Use your AI companion (Claude, ChatGPT, Gemini, or similar).

### Prompt 1: Verify Skill Structure

```
I just created my llmops-fine-tuner skill. Review the structure and tell me:
1. Does it follow the SKILL.md format correctly?
2. Is the content grounded in documentation (not hallucinated)?
3. What sections should I add as I learn more about fine-tuning?

Here is my skill:
[paste your SKILL.md content]
```

**What you are learning**: Critical evaluation of your own skill structure. Your AI partner helps identify gaps before you invest time in an incomplete skill.

### Prompt 2: Connect to Your Domain

```
I want to fine-tune a model for [your domain: legal documents, medical records,
customer support, code review, etc.]. Looking at my llmops-fine-tuner skill,
what domain-specific sections should I add? What unique challenges does my
domain present for fine-tuning?
```

**What you are learning**: Domain adaptation. Fine-tuning is not one-size-fits-all. Your AI partner helps you anticipate domain-specific challenges.

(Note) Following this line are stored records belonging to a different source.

-- ==== Sys2Proof/Config.lean ====
section
/-! DEFINITION. What an implementation of the engine fixes (spec/00_scope.md rule R4): the two buffer capacities. They are
arguments of the model: a value of `Params` stands in every State and no step changes it
(notes/assumptions/3.md). -/

namespace Sys2Proof

/-- The two parameters of rule R4: the capacities of the input and of the output buffer, in bytes. -/
structure Params where
  ibufBytes : Nat
  obufBytes : Nat
deriving DecidableEq, Repr

/-- The ranges rule R4 allows: 16 <= IBUF_BYTES <= 65536 and 32 <= OBUF_BYTES <= 65536. -/
abbrev Params.legal (p : Params) : Prop :=
  16 ≤ p.ibufBytes ∧ p.ibufBytes ≤ 65536 ∧ 32 ≤ p.obufBytes ∧ p.obufBytes ≤ 65536

/-- The reference configuration of rule R4, the one every test vector of the spec uses. -/
def Params.reference : Params := ⟨10240, 10512⟩

/-- The size of the engine's window in bytes (spec/20_memory.md rule R30). -/
def windowBytes : Nat := 0x30000

end Sys2Proof
end

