-- ==== Sys2Proof/Safety.lean ====
section
/-! DEFINITION. The terms claims are stated in: what a success and a refusal leave (spec/60_exceptions.md rules R161 and
R170), the invariant of every reachable state (spec/10_state.md rule R23), and what a safe run is. -/

namespace Sys2Proof.Machine

/-- What no command changes: the operand registers and buffers, and what is not the engine's (rules R11 to R13, R84, R95,
R102, R108 and R116); memory byte by byte. -/
structure OperandsKept (s t : State) : Prop where
  key1 : t.key1 = s.key1
  key2 : t.key2 = s.key2
  iv : t.iv = s.iv
  ibuf : ∀ a, t.ibuf.read a = s.ibuf.read a
  ilen : t.ilen = s.ilen
  params : t.params = s.params
  script : t.script = s.script
  lastRead : t.lastRead = s.lastRead

/-- The bits of STATUS that no command writes: ACCERR and the reserved bits (rule R17). -/
def OtherStatusKept (s t : State) : Prop :=
  statusAccerr t.status = statusAccerr s.status ∧ t.status &&& reservedBits = s.status &&& reservedBits

/-- The effects of a success with a result of `len` bytes, but for the result bytes themselves (rule R161): OLEN, the zero
bytes after the result, the flags, and everything that stays. -/
structure SuccessOf (len : Nat) (s t : State) : Prop where
  olen : t.olen.toNat = len
  rest_zero : ∀ a, len ≤ a → t.obuf.read a = 0x00
  done : statusDone t.status = true
  err : statusErr t.status = false
  errcode : statusErrcode t.status = 0
  sticky : statusSticky t.status = statusSticky s.status
  others : OtherStatusKept s t
  operands : OperandsKept s t

/-- The effects of a refusal with an error code (rule R170). -/
structure RefusalOf (code : BitVec 4) (s t : State) : Prop where
  olen : t.olen = 0
  obuf_zero : ∀ a, t.obuf.read a = 0x00
  done : statusDone t.status = false
  err : statusErr t.status = true
  errcode : statusErrcode t.status = code
  sticky : statusSticky t.status = true
  others : OtherStatusKept s t
  operands : OperandsKept s t

/-- The invariant of every reachable state: the clauses of rule R23 that speak of one state, the ranges of rule R4, and the
canonical form and the size of the two buffers. -/
structure EngineInv (s : State) : Prop where
  params_legal : s.params.legal
  ibuf_wf : s.ibuf.wf = true
  ibuf_within : s.ibuf.within s.params.ibufBytes = true
  obuf_wf : s.obuf.wf = true
  olen_le : s.olen.toNat ≤ s.params.obufBytes
  obuf_within_olen : s.obuf.within s.olen.toNat = true
  reserved_zero : s.status &&& reservedBits = 0
  not_done_and_err : ¬(statusDone s.status = true ∧ statusErr s.status = true)
  err_iff_code : statusErr s.status = true ↔ statusErrcode s.status ≠ 0
  err_no_result : statusErr s.status = true → s.olen = 0
  code_assigned : (statusErrcode s.status).toNat ≤ 7

/-- All events to come are within the window: no access at or above offset 0x30000 (rule R30). -/
def ScriptInWindow (s : State) : Prop := ∀ e ∈ s.script, eventInWindow e = true

/-- A safe run: k steps that meet no fault and no refusal. -/
def RunsSafely (k : Nat) (s : State) : Prop := ∃ t, Sys2Proof.core.run k s = .next t

/-- Two states a command cannot tell apart: they agree on every operand register and buffer byte and on the parameters
(rules R17 and R41); STATUS, OBUF, OLEN and what is not the engine's may differ. -/
structure SameOperands (s s' : State) : Prop where
  key1 : s'.key1 = s.key1
  key2 : s'.key2 = s.key2
  iv : s'.iv = s.iv
  ibuf : ∀ a, s'.ibuf.read a = s.ibuf.read a
  ilen : s'.ilen = s.ilen
  params : s'.params = s.params

/-- The chain form of CBC-MAC (rule R100): `H_0 = zeros(n)`, `H_i = E(alg, K, xor(M_i, H_(i-1)))` over the blocks of the
padded string; the value is the last `H_k`. -/
def macChain (alg : Alg) (key padded : Bytes) : Bytes :=
  (blocks (blockSize alg) padded).foldl (fun h m => encryptBlock alg key (xorBytes m h)) (zeros (blockSize alg))

/-- The CMAC doubling on the block read as one big-endian number of 8n bits (rules R7 and R114): twice the number, the top
bit lost, with the constant in the low byte where the top bit was set. -/
def doubledNumber (n constant v : Nat) : Nat :=
  (2 * v % 2 ^ (8 * n)) ^^^ (if 2 ^ (8 * n - 1) ≤ v then constant else 0)

/-- The length of the string under scheme 1 (rule R94). -/
def pad1Length (len n : Nat) : Nat := if len = 0 then n else (len + n - 1) / n * n

/-- The accesses rule R34 refuses: a 32-bit access off the six register offsets (this covers misaligned ones and those into
a byte region), a write to a read-only register, an 8-bit access off the byte regions, an 8-bit write to OBUF, and any
access of another width. The reset event is no access. -/
def accessRefused (p : Params) : HostEvent → Prop
  | .read32 off => off ∉ [0x00000, 0x00004, 0x00008, 0x0000C, 0x00010, 0x00014]
  | .write32 off _ => off ∉ [0x00000, 0x00004, 0x00008]
  | .read8 off =>
    ¬(0x00040 ≤ off ∧ off < 0x00090) ∧ ¬(0x10000 ≤ off ∧ off < 0x10000 + p.ibufBytes)
      ∧ ¬(0x20000 ≤ off ∧ off < 0x20000 + p.obufBytes)
  | .write8 off _ => ¬(0x00040 ≤ off ∧ off < 0x00090) ∧ ¬(0x10000 ≤ off ∧ off < 0x10000 + p.ibufBytes)
  | .readOther _ => True
  | .writeOther _ => True
  | .reset => False

/-- The event is a read of the host. -/
def isRead : HostEvent → Bool
  | .read32 _ => true
  | .read8 _ => true
  | .readOther _ => true
  | .write32 _ _ => false
  | .write8 _ _ => false
  | .writeOther _ => false
  | .reset => false

/-- The commands that take a key, each with its family and the lengths of the keys it names (rule R163). -/
def keysNamed : Instr → List (Alg × Nat)
  | .ecbenc alg klen => [(alg, klenBytes klen)]
  | .ecbdec alg klen => [(alg, klenBytes klen)]
  | .cbcenc alg klen => [(alg, klenBytes klen)]
  | .cbcdec alg klen => [(alg, klenBytes klen)]
  | .pad1 _ _ => []
  | .pad2 _ _ => []
  | .pad3 _ _ => []
  | .cbcmac1 alg klen _ => [(alg, klenBytes klen)]
  | .cbcmac2 alg klen _ => [(alg, klenBytes klen)]
  | .cbcmac3 alg klen _ => [(alg, klenBytes klen)]
  | .rmac1 klen klen2 _ => [(.des, klenBytes klen), (.des, klenBytes klen2)]
  | .rmac2 klen klen2 _ => [(.des, klenBytes klen), (.des, klenBytes klen2)]
  | .rmac3 klen klen2 _ => [(.des, klenBytes klen), (.des, klenBytes klen2)]
  | .cmacsk alg klen => [(alg, klenBytes klen)]

/-- The j-th block of n bytes of a string. -/
def blockAt (n : Nat) (s : Bytes) (j : Nat) : Bytes := (s.drop (j * n)).take n

end Sys2Proof.Machine
end

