-- ==== Sys2Proof/Laws/HostPort.lean ====
section
/-! SUPPORT. What the host port and the step can do, said once. -/

namespace Sys2Proof.Machine

theorem step_of_idle (s : State) (h : s.script = []) : step s = .next s := by simp [step, h]

theorem step_of_event (s : State) (e : HostEvent) (rest : List HostEvent) (h : s.script = e :: rest) :
    step s = hostEvent e { s with script := rest } := by simp [step, h]

theorem hostEvent_of_inWindow (e : HostEvent) (s : State) (h : eventInWindow e = true) :
    hostEvent e s = performEvent e s := by simp [hostEvent, h]

theorem hostEvent_of_outside (e : HostEvent) (s : State) (h : eventInWindow e = false) :
    hostEvent e s = .fault .outsideWindow := by simp [hostEvent, h]

/-- A word written to CMD runs the command it decodes to, or is refused with ERR_ILLEGAL. -/
theorem issueCommand_cases (w : Word) (s : State) :
    (∃ i, decode w = .ok i ∧ issueCommand w s = exec i s)
    ∨ (∃ e, decode w = .error e ∧ issueCommand w s = .next (raiseCmdError .illegal s)) := by
  unfold issueCommand
  cases h : decode w with
  | error e => exact .inr ⟨e, rfl, rfl⟩
  | ok i => exact .inl ⟨i, rfl, rfl⟩

/-- A word written to CMD always gives a next state, by a refusal or by a success. -/
theorem issueCommand_next (w : Word) (s : State) :
    (∃ code, issueCommand w s = .next (raiseCmdError code s)) ∨ (∃ r, issueCommand w s = .next (finish r s)) := by
  rcases issueCommand_cases w s with ⟨i, -, e⟩ | ⟨-, -, e⟩
  · rw [e]
    exact exec_cases i s
  · exact .inl ⟨_, e⟩

/-- What a 32-bit write can do. -/
theorem writeWord_cases (off : Nat) (v : Word) (s : State) :
    (off = 0x00000 ∧ writeWord off v s = issueCommand v s)
    ∨ (off = 0x00004 ∧ writeWord off v s = .next { s with status := statusWrite v s.status })
    ∨ (off = 0x00008 ∧ writeWord off v s = .next { s with ilen := v })
    ∨ (off ≠ 0x00000 ∧ off ≠ 0x00004 ∧ off ≠ 0x00008 ∧ writeWord off v s = .next (refuseAccess s)) := by
  unfold writeWord wordPlace
  by_cases h0 : off = 0x00000
  · exact .inl ⟨h0, by simp [h0]⟩
  by_cases h4 : off = 0x00004
  · exact .inr (.inl ⟨h4, by simp [h4]⟩)
  by_cases h8 : off = 0x00008
  · exact .inr (.inr (.inl ⟨h8, by simp [h8]⟩))
  refine .inr (.inr (.inr ⟨h0, h4, h8, ?_⟩))
  rw [if_neg h0, if_neg h4, if_neg h8]
  split_ifs <;> rfl

/-- What an 8-bit write can do. -/
theorem writeByte_cases (off : Nat) (v : Byte) (s : State) :
    (∃ i, i < 32 ∧ off = 0x40 + i ∧ writeByte off v s = { s with key1 := s.key1.setIfInBounds i v })
    ∨ (∃ i, i < 32 ∧ off = 0x60 + i ∧ writeByte off v s = { s with key2 := s.key2.setIfInBounds i v })
    ∨ (∃ i, i < 16 ∧ off = 0x80 + i ∧ writeByte off v s = { s with iv := s.iv.setIfInBounds i v })
    ∨ (∃ i, i < s.params.ibufBytes ∧ off = 0x10000 + i ∧ writeByte off v s = { s with ibuf := s.ibuf.write i v })
    ∨ writeByte off v s = refuseAccess s := by
  unfold writeByte bytePlace
  split_ifs with h1 h2 h3 h4 h5
  · exact .inl ⟨off - 0x40, by omega, by omega, rfl⟩
  · exact .inr (.inl ⟨off - 0x60, by omega, by omega, rfl⟩)
  · exact .inr (.inr (.inl ⟨off - 0x80, by omega, by omega, rfl⟩))
  · exact .inr (.inr (.inr (.inl ⟨off - 0x10000, by omega, by omega, rfl⟩)))
  · exact .inr (.inr (.inr (.inr rfl)))
  · exact .inr (.inr (.inr (.inr rfl)))

/-- What an event within the window can do: a read answers a value or is refused, a write to CMD ends a command one way or
the other, another write stores or is refused, the reset event resets. -/
theorem performEvent_cases (e : HostEvent) (s : State) :
    (∃ v, performEvent e s = .next (answerRead v s))
    ∨ performEvent e s = .next (refuseRead s)
    ∨ (∃ off v, e = .write32 off v ∧ performEvent e s = writeWord off v s)
    ∨ (∃ off v, e = .write8 off v ∧ performEvent e s = .next (writeByte off v s))
    ∨ (∃ off, e = .writeOther off ∧ performEvent e s = .next (refuseAccess s))
    ∨ (e = .reset ∧ performEvent e s = .next (resetEvent s)) := by
  cases e with
  | read32 off =>
    simp only [performEvent]
    cases readWord off s with
    | none => exact .inr (.inl rfl)
    | some v => exact .inl ⟨v, rfl⟩
  | write32 off v => exact .inr (.inr (.inl ⟨off, v, rfl, rfl⟩))
  | read8 off =>
    simp only [performEvent]
    cases readByte off s with
    | none => exact .inr (.inl rfl)
    | some v => exact .inl ⟨_, rfl⟩
  | write8 off v => exact .inr (.inr (.inr (.inl ⟨off, v, rfl, rfl⟩)))
  | readOther off => exact .inr (.inl rfl)
  | writeOther off => exact .inr (.inr (.inr (.inr (.inl ⟨off, rfl, rfl⟩))))
  | reset => exact .inr (.inr (.inr (.inr (.inr ⟨rfl, rfl⟩))))

end Sys2Proof.Machine
end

### Prompt 3: Validate Against Official Docs

```
Compare my skill's LoRA configuration recommendations against the official
Unsloth documentation. Are there any discrepancies? Any best practices
I should add?

Specifically check:
1. Recommended rank values
2. Target modules list
3. Learning rate guidance
```

**What you are learning**: Documentation verification. You are building the habit of validating AI-generated content against authoritative sources.

### Safety Note

As you create skills from documentation, remember that AI tools may not have the most current information. Always verify critical configuration values against the official source. The Unsloth documentation is updated regularly as best practices evolve.